EVALUATION OF ADDITION OF PARACETAMOL AS ADD ON THERAPY TO LOW DOSE ETORICOXIB FOR ANALGESIA IN ACUTE PAIN: AN EXPERIMENTAL STUDY

EVALUATION OF ADDITION OF PARACETAMOL AS ADD ON THERAPY TO LOW DOSE ETORICOXIB FOR ANALGESIA IN ACUTE PAIN: AN EXPERIMENTAL STUDY

Saroj Kothari, Tulika Singhal ^* and Haresh Bansal

Department of Pharmacology, GRMC, Gwalior - 474001, Madhya Pradesh, India.

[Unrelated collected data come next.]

-- ==== Sys2Proof/Safety.lean ====
section
/-! DEFINITION. The terms claims are made in: when a command runs and its primitives complete, when the chip leaves a
register alone, the invariant of the states between steps, and what a command leaves unchanged. -/

namespace Sys2Proof.Machine

/-- The block accepts commands: `begin` has completed and no transport error is latched (spec/10_state.md R27, R28). -/
abbrev State.Runs (s : State) : Prop := s.ready = true ∧ s.fault = none

/-- The next `k` primitives complete: no answer among the next `k` of the script reports an error or hangs. Past the
script's end every primitive completes (notes/assumptions/2.md). -/
abbrev State.Quiet (s : State) (k : Nat) : Prop := ∀ ans ∈ s.env.take k, ans.verdict = .completes

/-- The chip agent leaves register `b` alone during the next `k` primitives: it is not Volatile, or the script gives those
answers and none of them changes it. This is the explicit premise spec/20_memory.md R72 asks for. -/
abbrev State.Still (s : State) (k : Nat) (b : Addr) : Prop :=
  b ∉ s.cfg.volatile ∨ (k ≤ s.env.length ∧ ∀ ans ∈ s.env.take k, ∀ m ∈ ans.drift, m.1 ≠ b)

/-- A read of register `b` returns its content: ReadBack or Volatile (R68 (a), R73). -/
abbrev State.Readable (s : State) (b : Addr) : Prop := b ∈ s.cfg.volatile ∨ b ∈ s.cfg.readBack

/-- The invariant of the states between steps: PR in canonical form (every register number at most 0x7F, R60), no command
executing (R25), and no bus scope held unless a transport error left it open (R41). -/
abbrev State.Inv (s : State) : Prop :=
  s.chip.mem.wf = true ∧ s.seq = 0 ∧ (s.scope = true → s.fault.isSome = true)

/-- The block's registers and the boundary are unchanged. -/
abbrev State.SameBlock (s t : State) : Prop :=
  t.cfg = s.cfg ∧ t.x = s.x ∧ t.cs = s.cs ∧ t.ready = s.ready ∧ t.fault = s.fault ∧ t.wire = s.wire ∧ t.inputs = s.inputs

/-- What a completed command leaves behind it: seq 0 and no scope held (R25, R41), and the next `k` answers taken. -/
abbrev State.Settled (s t : State) (k : Nat) : Prop :=
  t.seq = 0 ∧ t.scope = false ∧ t.env = s.env.drop k ∧ t.draws = s.draws + k

/-- The response of the exchange that `s` is about to perform keeps the contract of the peripheral (R66 to R68, R73): with
the register requested before, its content as the chip left it; else the draws of the answer. -/
abbrev State.Answered (s : State) (rx : Frame) : Prop :=
  (∀ p, s.chip.pend = some p → s.Readable p → s.Still 1 p → rx.data = s.chip.reg p) ∧
  ∀ ans rest, s.env = ans :: rest →
    rx.b0 = ans.status ∧ ((∀ p, s.chip.pend = some p → ¬ s.Readable p) → rx.data = ans.data)

/-- The events of one `write` (R130): one scope, one exchange. -/
def writeEvents (a : Addr) (v : Word) (rx : Frame) : List Event :=
  [.acq, .xchg (encWrite (addrByte a) v) rx, .rel]

/-- The events of one `read` (R131): one scope, the request and the fetch exchange. -/
def readEvents (a : Addr) (rx1 rx2 : Frame) : List Event :=
  [.acq, .xchg (encRead (addrByte a)) rx1, .xchg (encRead (addrByte a)) rx2, .rel]

/-- The events of a list of writes, with the responses the chip gave (R191). -/
def writesEvents : List (Addr × Word) → List Frame → List Event
  | [], _ => []
  | _, [] => []
  | (a, v) :: ws, rx :: rxs => writeEvents a v rx ++ writesEvents ws rxs

/-- The exchanges of a trace, in order (R274). -/
def exchanges : List Event → List (Frame × Frame)
  | [] => []
  | .xchg tx rx :: es => (tx, rx) :: exchanges es
  | _ :: es => exchanges es

/-- The responses of a trace, in order. -/
def responses : List Event → List PortWord
  | [] => []
  | .resp r :: es => r :: responses es
  | _ :: es => responses es

/-- A sequence of logical transactions: each scope holds one write frame, or one read-request frame sent twice (R75). -/
def transactions : List Event → Bool
  | [] => true
  | .acq :: .xchg tx _ :: .rel :: es => tx.isWrite && transactions es
  | .acq :: .xchg tx _ :: .xchg tx' _ :: .rel :: es => !tx.isWrite && tx == tx' && transactions es
  | _ => false

/-- Whether a scope is held after a list of events, none held before it (R41). -/
def scopeHeld (es : List Event) : Bool := (es.filter fun e => e == .acq || e == .rel).getLast? == some .acq

/-- What the exchanges of a trace leave in register `b`, the chip doing nothing: the word of the last write frame for it, else
what it held (R67, R72). -/
def contentAfter : List Event → Addr → Word → Word
  | [], _, w => w
  | .xchg tx _ :: es, b, w => contentAfter es b (if tx.isWrite = true ∧ b = tx.addr then tx.data else w)
  | _ :: es, b, w => contentAfter es b w

/-- What the exchanges of a trace leave in the read latch: none after a write frame, the address after a read request (R67). -/
def latchAfter : List Event → Option Addr → Option Addr
  | [], p => p
  | .xchg tx _ :: es, _ => latchAfter es (if tx.isWrite = true then none else some tx.addr)
  | _ :: es, p => latchAfter es p

/-- `s` with answer number `k`, `ans`, completing, and every primitive after it too: the run that shows what primitive `k`
was to do. -/
def State.completing (s : State) (k : Nat) (ans : Answer) : State :=
  { s with env := s.env.take k ++ [{ ans with verdict := .completes }] }

/-- What a transport error at a wire frame leaves beside the chip's registers (R222; notes/assumptions/17.md): Err(e) and the
optional release, the error latched, seq 0, the latch the draw; the block and the boundary as before. -/
abbrev State.FrameFailed (s t : State) (e : TErr) (latch : Option Addr) (release : Bool) : Prop :=
  t.trace = s.trace ++ [.err e] ++ (if s.scope && release then [.rel] else []) ∧ t.scope = (s.scope && !release) ∧
  t.fault = some e ∧ t.seq = 0 ∧ t.chip.pend = latch ∧
  State.SameBlock { s with fault := some e } t ∧ t.env = s.env.drop 1 ∧ t.draws = s.draws + 1

/-- A command of the command port, not a wire frame. -/
def isCommand : Instr → Bool
  | .frameWr _ _ | .frameRd _ => false
  | _ => true

/-- `begin`, the one command that needs no completed `begin` (R27, R252). -/
def isBegin : Instr → Bool
  | .beginBlock _ => true
  | _ => false

/-- The exchanges of a command that ends ok (R274). -/
def exchangeCount : Instr → Nat
  | .write _ _ | .setRampMode _ | .moveTo _ | .setVelocity _ | .setPosition _ | .setEncoderPosition _ => 1
  | .read _ | .isStopped | .getPosition | .getEncoderPosition => 2
  | .jog _ | .enableStealthChop _ | .reverseDirection _ => 3
  | .setCurrentLimits _ _ _ => 4
  | .updateMotionProfile => 7
  | .beginBlock _ => 9
  | .setProfileField _ _ | .getProfileField _ => 0
  | .frameWr _ _ | .frameRd _ => 1

/-- The bus scopes of a command that ends ok (R274). -/
def scopeCount : Instr → Nat
  | .write _ _ | .setRampMode _ | .moveTo _ | .setVelocity _ | .setPosition _ | .setEncoderPosition _ => 1
  | .read _ | .isStopped | .getPosition | .getEncoderPosition => 1
  | .jog _ | .enableStealthChop _ | .reverseDirection _ => 2
  | .setCurrentLimits _ _ _ => 3
  | .updateMotionProfile => 7
  | .beginBlock _ => 9
  | .setProfileField _ _ | .getProfileField _ => 0
  | .frameWr _ _ | .frameRd _ => 0

/-- The primitives of an instruction: an acquire and a release per scope, the exchanges, and begin's platform setup
(R274). -/
def primitiveCount (i : Instr) : Nat := 2 * scopeCount i + exchangeCount i + (if isBegin i then 1 else 0)

/-- The cache when the first primitive of a command starts: begin has loaded the defaults (R193), setVelocity and
setProfileField have written their word (R155, R195). -/
def cacheAfter : Instr → State → Vector Word 7
  | .beginBlock _, s => s.cfg.profileDefault
  | .setVelocity v, s => s.x.set 3 v
  | .setProfileField i v, s => (profileIndex i).elim s.x fun k => s.x.set k v
  | _, s => s.x

/-- The bus-handle register when the first primitive of a command starts (R193). -/
def handleAfter : Instr → State → Byte
  | .beginBlock cs, _ => cs
  | _, s => s.cs

/-- The acquires of a trace. -/
def acquires (es : List Event) : Nat := es.count .acq

/-- The command may run in `s`: `begin` needs no fault latched, any other command also a completed `begin`; the currents of
setCurrentLimits must be accepted by CS_POLICY (R13, R224); the profile index must be legal. -/
def State.Accepts (s : State) (i : Instr) : Prop :=
  isCommand i = true ∧ i.wf = true ∧ s.fault = none ∧ (isBegin i = true ∨ s.ready = true) ∧
  ∀ d h r, i = .setCurrentLimits d h r → currentsAccepted s.cfg.policy h r = true

end Sys2Proof.Machine
end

ABSTRACT: Objective: To study the influence of paracetamol on analgesia when given separately with low dose etoricoxib for treatment of acute pain in mice. Materials and methods: Animals were divided into 6 groups consisting of six animals in each group. Dose was calculated by using conversion factor for mice from human dose. Group I, II, III and IV received 2% Gum acacia 10ml/kg, paracetamol 84.5mg/kg, etoricoxib 3.9 mg/kg and 7.8 mg/kg respectively. Group V and VI received etoricoxib 3.9 mg/kg + paracetamol 42.25mg/kg and etoricoxib 3.9 mg/kg + Paracetamol 84.50 mg/kg respectively. Group II, V and VI were administered rescue paracetamol at 6 h. Acetic acid induced writhing test and hot plate method were used to evaluate immediate and delayed analgesic activity respectively. Results: After 1 h low dose paracetamol in combination with low dose etoricoxib showed significant (P<0.05) analgesic activity as compared to etoricoxib low and paracetamol high dose when used alone and comparable analgesia as compared to etoricoxib high dose when used alone. High dose paracetamol with low dose etoricoxib showed better analgesic activity as compared to high dose etoricoxib when used alone. Delayed analgesic activity in paracetamol treated group were significant at 7^th h as compared to 6^th h. Conclusion: Addition of paracetamol increases the analgesic efficacy of low dose etoricoxib and is cost effective as compared to high dose etoricoxib when used alone.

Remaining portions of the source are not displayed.